## SUPPLIED MATERIAL
"""
theorem decode_encode (i : Instr) : decode (encode i) = .ok i := by
  rw [decode_of_wordOp (wordOp_encode i), wordArg_encode, withArg_encodeArg]

/-- A word decodes to the operation of its code with the operand it carries, and to nothing else. -/
theorem decode_ok_iff : decode w = .ok i ↔ wordOp w = opcode i ∧ i.withArg (wordArg w) = i := by
  constructor
  · intro h
    have hop := wordOp_of_decode h
    rw [decode_of_wordOp hop] at h
    exact ⟨hop, Except.ok.inj h⟩
  · rintro ⟨hop, harg⟩
    rw [decode_of_wordOp hop, harg]

theorem encode_eq_of_encodeArg (h : decode w = .ok i) (harg : encodeArg i = wordArg w) : encode i = w := by
  rw [encode, mkWord, harg, ← wordOp_of_decode h]
  exact word_eta w

theorem wordArg_getLsbD_zero (w : Word) : (wordArg w).getLsbD 0 = w.getLsbD 8 := by
  simp [wordArg]

/-- `dir` is one bit: words of the same direction agree in it. -/
theorem getLsbD_zero_of_decodeDir_eq {a b : Arg} (h : decodeDir a = decodeDir b) : a.getLsbD 0 = b.getLsbD 0 := by
  unfold decodeDir at h
  cases ha : a.getLsbD 0 <;> cases hb : b.getLsbD 0 <;> simp_all

/-- The codes of R129 that no operation has. -/
def ReservedCode (op : Nat) : Prop :=
  op = 0x00 ∨ (0x06 ≤ op ∧ op ≤ 0x0F) ∨ (0x15 ≤ op ∧ op ≤ 0x1F) ∨ (0x27 ≤ op ∧ op ≤ 0x2F) ∨ 0x34 ≤ op

theorem opcode_not_reserved (i : Instr) : ¬ReservedCode (opcode i).toNat := by
  cases i <;> simp [ReservedCode, opcode]

/-- The one reason for which the decoder rejects a word. -/
theorem decode_error {e : DecodeError} (h : decode w = .error e) : e = .reservedOp (wordOp w) := by
  unfold decode at h
  split at h <;> cases h
  rfl

theorem decode_of_reserved (h : ReservedCode (wordOp w).toNat) : decode w = .error (.reservedOp (wordOp w)) := by
  cases hd : decode w with
  | ok i => rw [wordOp_of_decode hd] at h; exact absurd h (opcode_not_reserved i)
  | error e => rw [decode_error hd]

/-- Outside the reserved codes the last case of the decoder is never reached. -/
theorem decode_of_not_reserved (h : ¬ReservedCode (wordOp w).toNat) : ∃ i, decode w = .ok i := by
  unfold decode
  split
  case h_22 =>
    exfalso
    simp only [imp_false] at *
    unfold ReservedCode at h
    omega
  all_goals exact ⟨_, rfl⟩

end Decoding

/-- Settles O3: the code and the operand stand in the two fields of the word that `encode` makes, and `decode` reads both back. -/
theorem decodeOfEncodeIsTheOperation : Obligations.DecodeOfEncodeIsTheOperation := by
  refine ⟨decode_encode, fun w i h => ?_⟩
  obtain ⟨hop, harg⟩ := decode_ok_iff.1 h
  refine ⟨(wordOp_encode i).trans hop.symm, ?_, ?_, ?_⟩
  · rintro id rfl
    exact encode_eq_of_encodeArg h (Instr.start.inj harg).symm
  · rintro len rfl
    exact encode_eq_of_encodeArg h (Instr.queueTx.inj harg).symm
  · rintro d rfl
    have hdir : decodeDir (encodeArg (.ringInit d)) = decodeDir (wordArg w) :=
      Instr.ringInit.inj ((withArg_encodeArg (.ringInit d)).trans harg.symm)
    rw [← wordArg_getLsbD_zero, ← wordArg_getLsbD_zero, wordArg_encode, getLsbD_zero_of_decodeDir_eq hdir]

/-- Settles O1: each word is the encoding of its operation. -/
theorem decodeReadsWordsOfTheSpec : Obligations.DecodeReadsWordsOfTheSpec :=
  ⟨decode_encode .init, decode_encode (.start 7#24), decode_encode .stop, decode_encode (.queueTx 1#24), decode_encode .query,
    decode_encode (.ringInit .rx), decode_encode .txReclaimPass, decode_encode .devLinkSet⟩

/-- Settles O2: `decode_append` at the code of each operation. -/
theorem decodeFollowsTheCodeTables : Obligations.DecodeFollowsTheCodeTables := fun arg =>
  ⟨decode_append .init arg, decode_append (.start 0#24) arg, decode_append .stop arg, decode_append (.queueTx 0#24) arg,
    decode_append .query arg, decode_append (.ringInit .tx) arg, decode_append .tryClaimNextTx arg, decode_append .submitTx arg,
    decode_append .reclaimTxCompleted arg, decode_append .reapRx arg, decode_append .irqWait arg, decode_append .statusRdclr arg,
    decode_append .linkPhase arg, decode_append .rxDrain arg, decode_append .abnormalCount arg, decode_append .txReclaimPass arg,
    decode_append .linkUpdate arg, decode_append .devTxComplete arg, decode_append .devRxFill arg, decode_append .devSetStatus arg,
    decode_append .devLinkSet arg⟩

/-- Settles O4: a reserved code is no operation's, and every other code is one's. -/
theorem onlyReservedCodesFailToDecode : Obligations.OnlyReservedCodesFailToDecode := by
  intro w
  by_cases h : ReservedCode (wordOp w).toNat
  · have he := decode_of_reserved h
    exact ⟨⟨fun _ => h, fun _ => he⟩, .inr he⟩
  · obtain ⟨i, hi⟩ := decode_of_not_reserved h
    exact ⟨⟨fun he => (nomatch hi.symm.trans he), fun hr => absurd hr h⟩, .inl ⟨i, hi⟩⟩

/-! ## A word on its port (30_encoding.md R125, R127, R129; 60_exceptions.md R300 (1)) -/

namespace Machine

/-- The operations of a port's agent. -/
def issues : Port → Instr → Bool
  | .client, i => i.external
  | .sequencer, i => !i.external && !i.deviceMove
  | .device, i => i.deviceMove

section Ports

variable {s : State} {o : Op} {rest : List Entry} {p : Port} {w : Word} {i : Instr}

theorem moveOf_issued (hd : decode w = .ok i) (hi : issues p i = true) : moveOf p w = .run i := by
  cases p <;> simp_all [moveOf, issues]

theorem moveOf_foreign (hd : decode w = .ok i) (hi : issues p i = false) (hp : p ≠ .client) :
    moveOf p w = .refuse .wrongAgent := by
  cases p <;> simp_all [moveOf, issues]

theorem moveOf_reserved {e : DecodeError} (hd : decode w = .error e) (hp : p ≠ .client) :
    moveOf p w = .refuse .reservedTag := by
  cases p <;> simp_all [moveOf]

theorem moveOf_client_not_command (h : ∀ i, decode w = .ok i → i.external = false) : moveOf .client w = .notSupported := by
  cases hd : decode w with
  | ok i => simp [moveOf, hd, h i hd]
  | error e => simp [moveOf, hd]

theorem nextMove_op (hs : s.sched = .op o :: rest) : nextMove s = moveOf o.port o.word := by
  simp only [nextMove, hs]

theorem afterFetch_op (hs : s.sched = .op o :: rest) : afterFetch s = { s with sched := rest, bus := o.bus } := by
  simp only [afterFetch, hs]

theorem step_issued (hw : s.cfg.wf = true) (hs : s.sched = .op o :: rest) (hd : decode o.word = .ok i)
    (hi : issues o.port i = true) : step s = exec i { s with sched := rest, bus := o.bus } := by
  rw [step, if_pos hw, nextMove_op hs, moveOf_issued hd hi, afterFetch_op hs]

theorem step_refused {r : Refusal} (hw : s.cfg.wf = true) (hm : nextMove s = .refuse r) : step s = .refused r := by
  rw [step, if_pos hw, hm]

/-- The answer to a word that is no command, in the words of the statements (10_state.md R49). -/
theorem cmdNotSupported_eq_answered (s : State) : cmdNotSupported s = answered s [] .notSupported .zero := by
  simp [cmdNotSupported, result, resultWith, emit, answered]

theorem step_not_command (hw : s.cfg.wf = true) (hs : s.sched = .op o :: rest) (hp : o.port = .client)
    (h : ∀ i, decode o.word = .ok i → i.external = false) :
    step s = .next (answered { s with sched := rest, bus := o.bus } [] .notSupported .zero) := by
  rw [step, if_pos hw, nextMove_op hs, hp, moveOf_client_not_command h, afterFetch_op hs, ← cmdNotSupported_eq_answered]

end Ports

end Machine

open Machine

/-- The five commands have the codes 0x01 to 0x05. -/
theorem external_opcode_le {i : Instr} (h : i.external = true) : 1 ≤ (opcode i).toNat ∧ (opcode i).toNat ≤ 5 := by
  cases i with
  | init => exact Laws.OpField.init.2.1.1 h
  | start id => exact (Laws.OpField.start id).2.1.1 h
  | stop => exact Laws.OpField.stop.2.1.1 h
  | queueTx len => exact (Laws.OpField.queueTx len).2.1.1 h
  | query => exact Laws.OpField.query.2.1.1 h
  | _ => cases h

/-- Settles O6. -/
theorem stepRunsTheDecodedOperation : Obligations.StepRunsTheDecodedOperation := by
  rintro s ⟨port, word, bus⟩ rest i hw hs hd hport
  refine step_issued hw hs hd ?_
  cases port with
  | client => exact hport
  | sequencer =>
    obtain ⟨hext, hdev⟩ := hport
    simp [issues, hext, hdev]
  | device => exact hport

/-- Settles O7: the three words no agent but their own issues, by what `moveOf` answers for them. -/
theorem stepRefusesAForeignWord : Obligations.StepRefusesAForeignWord := by
  intro s o rest hw hs
  have refused {r : Refusal} (hm : moveOf o.port o.word = .refuse r) : step s = .refused r :=
    step_refused hw ((nextMove_op hs).trans hm)
  refine ⟨fun i hd hp hi => refused (moveOf_foreign hd ?_ (by simp [hp])),
    fun i hd hp hi => refused (moveOf_foreign hd ?_ (by simp [hp])), fun op hd hp => refused (moveOf_reserved hd hp)⟩
  · rcases hi with hi | hi <;> simp [hp, issues, hi]
  · rw [hp]; exact hi

/-- Settles O5: the code of a word that is no command is outside 1 to 5; INIT, STOP and QUERY are decoded by their code alone. -/
theorem cmdAnswersNotSupported : Obligations.CmdAnswersNotSupported := by
  intro s w b rest hw hs op s'
  have runs (i : Instr) (hop : wordOp w = opcode i) (harg : i.withArg (wordArg w) = i) (hi : i.external = true) :
      step s = exec i s' := step_issued hw hs (decode_ok_iff.2 ⟨hop, harg⟩) hi
  refine ⟨fun hop => step_not_command hw hs rfl fun i hd => ?_, fun hop => runs .init (BitVec.eq_of_toNat_eq hop) rfl rfl,
    fun hop => runs .stop (BitVec.eq_of_toNat_eq hop) rfl rfl, fun hop => runs .query (BitVec.eq_of_toNat_eq hop) rfl rfl⟩
  have hcode : (opcode i).toNat = op := congrArg BitVec.toNat (wordOp_of_decode hd).symm
  by_contra hi
  have := external_opcode_le (Bool.eq_true_of_not_eq_false hi)
  omega

/-! ## Words the controller writes (30_encoding.md R118, R120) -/

theorem Machine.bit_eq_ofNat (b : Nat) : bit b = BitVec.ofNat 32 (2 ^ b) := by
  apply BitVec.eq_of_toNat_eq
  simp [bit, Nat.shiftLeft_eq]

/-- Settles O58. -/
theorem constantWordsAreThoseOfTheTable : Obligations.ConstantWordsAreThoseOfTheTable := by
  refine ⟨fun c => ?_, by decide⟩
  simp only [txInitStatus, txInitControl, rxArmStatus, rxInitControl, txSubmitStatus, txf, bit_eq_ofNat, and_self]

/-- Settles O59: a length that fits is below 2^SIZE_W, and the four flag bits are those of TXF. -/
theorem sizeFieldHoldsTheLength : Obligations.SizeFieldHoldsTheLength := by
  refine fun c n h => ⟨sizeField_toNat h n, fun hn => ⟨sizeOf_submitControl h hn, fun b hb => ?_⟩⟩
  have hflag : (txf c).getLsbD b = true := by
    rw [txf_getLsbD h]
    simpa [or_assoc] using hb
  rw [BitVec.getLsbD_or, hflag, Bool.true_or]

end Sys2Proof

/-! Proofs of the statements of 40_ring_primitives.md. -/

namespace Sys2Proof.Machine

/-! ## Outside the enabling condition (41_interrupt_dispatcher.md R181, 42_link_monitor.md R210, 44_device_agent.md R263) -/

section Disabled

variable {s : State} {i : Instr} {k : Caller} {p : WPhase}

theorem whenInPhase_refused (h : ¬(s.wstate = .processing ∧ s.wphase = p)) (r : Run State) :
    finish (whenInPhase p s r) = .refused .notEnabled := by
  have hp : inPhase p s = false := by simpa [inPhase] using h
  rw [whenInPhase, hp]
  rfl

/-- A body that makes no move is refused inside the caller as outside it. -/
theorem whenInside_noMove (k : Caller) (s : State) :
    finish (whenInside k s (noMove .notEnabled)) = .refused .notEnabled := by
  unfold whenInside
  split <;> rfl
"""
## TASK DIRECTIONS
Would you copy, unchanged, the stretch of the records above that begins at the line containing "exact encode_eq_of_encodeArg h (Instr.queueTx.inj" and ends at the line containing "decode_encode (.ringInit .rx), decode_encode", and only that?

## RESULT
    exact encode_eq_of_encodeArg h (Instr.queueTx.inj harg).symm
  · rintro d rfl
    have hdir : decodeDir (encodeArg (.ringInit d)) = decodeDir (wordArg w) :=
      Instr.ringInit.inj ((withArg_encodeArg (.ringInit d)).trans harg.symm)
    rw [← wordArg_getLsbD_zero, ← wordArg_getLsbD_zero, wordArg_encode, getLsbD_zero_of_decodeDir_eq hdir]

/-- Settles O1: each word is the encoding of its operation. -/
theorem decodeReadsWordsOfTheSpec : Obligations.DecodeReadsWordsOfTheSpec :=
  ⟨decode_encode .init, decode_encode (.start 7#24), decode_encode .stop, decode_encode (.queueTx 1#24), decode_encode .query,
    decode_encode (.ringInit .rx), decode_encode .txReclaimPass, decode_encode .devLinkSet⟩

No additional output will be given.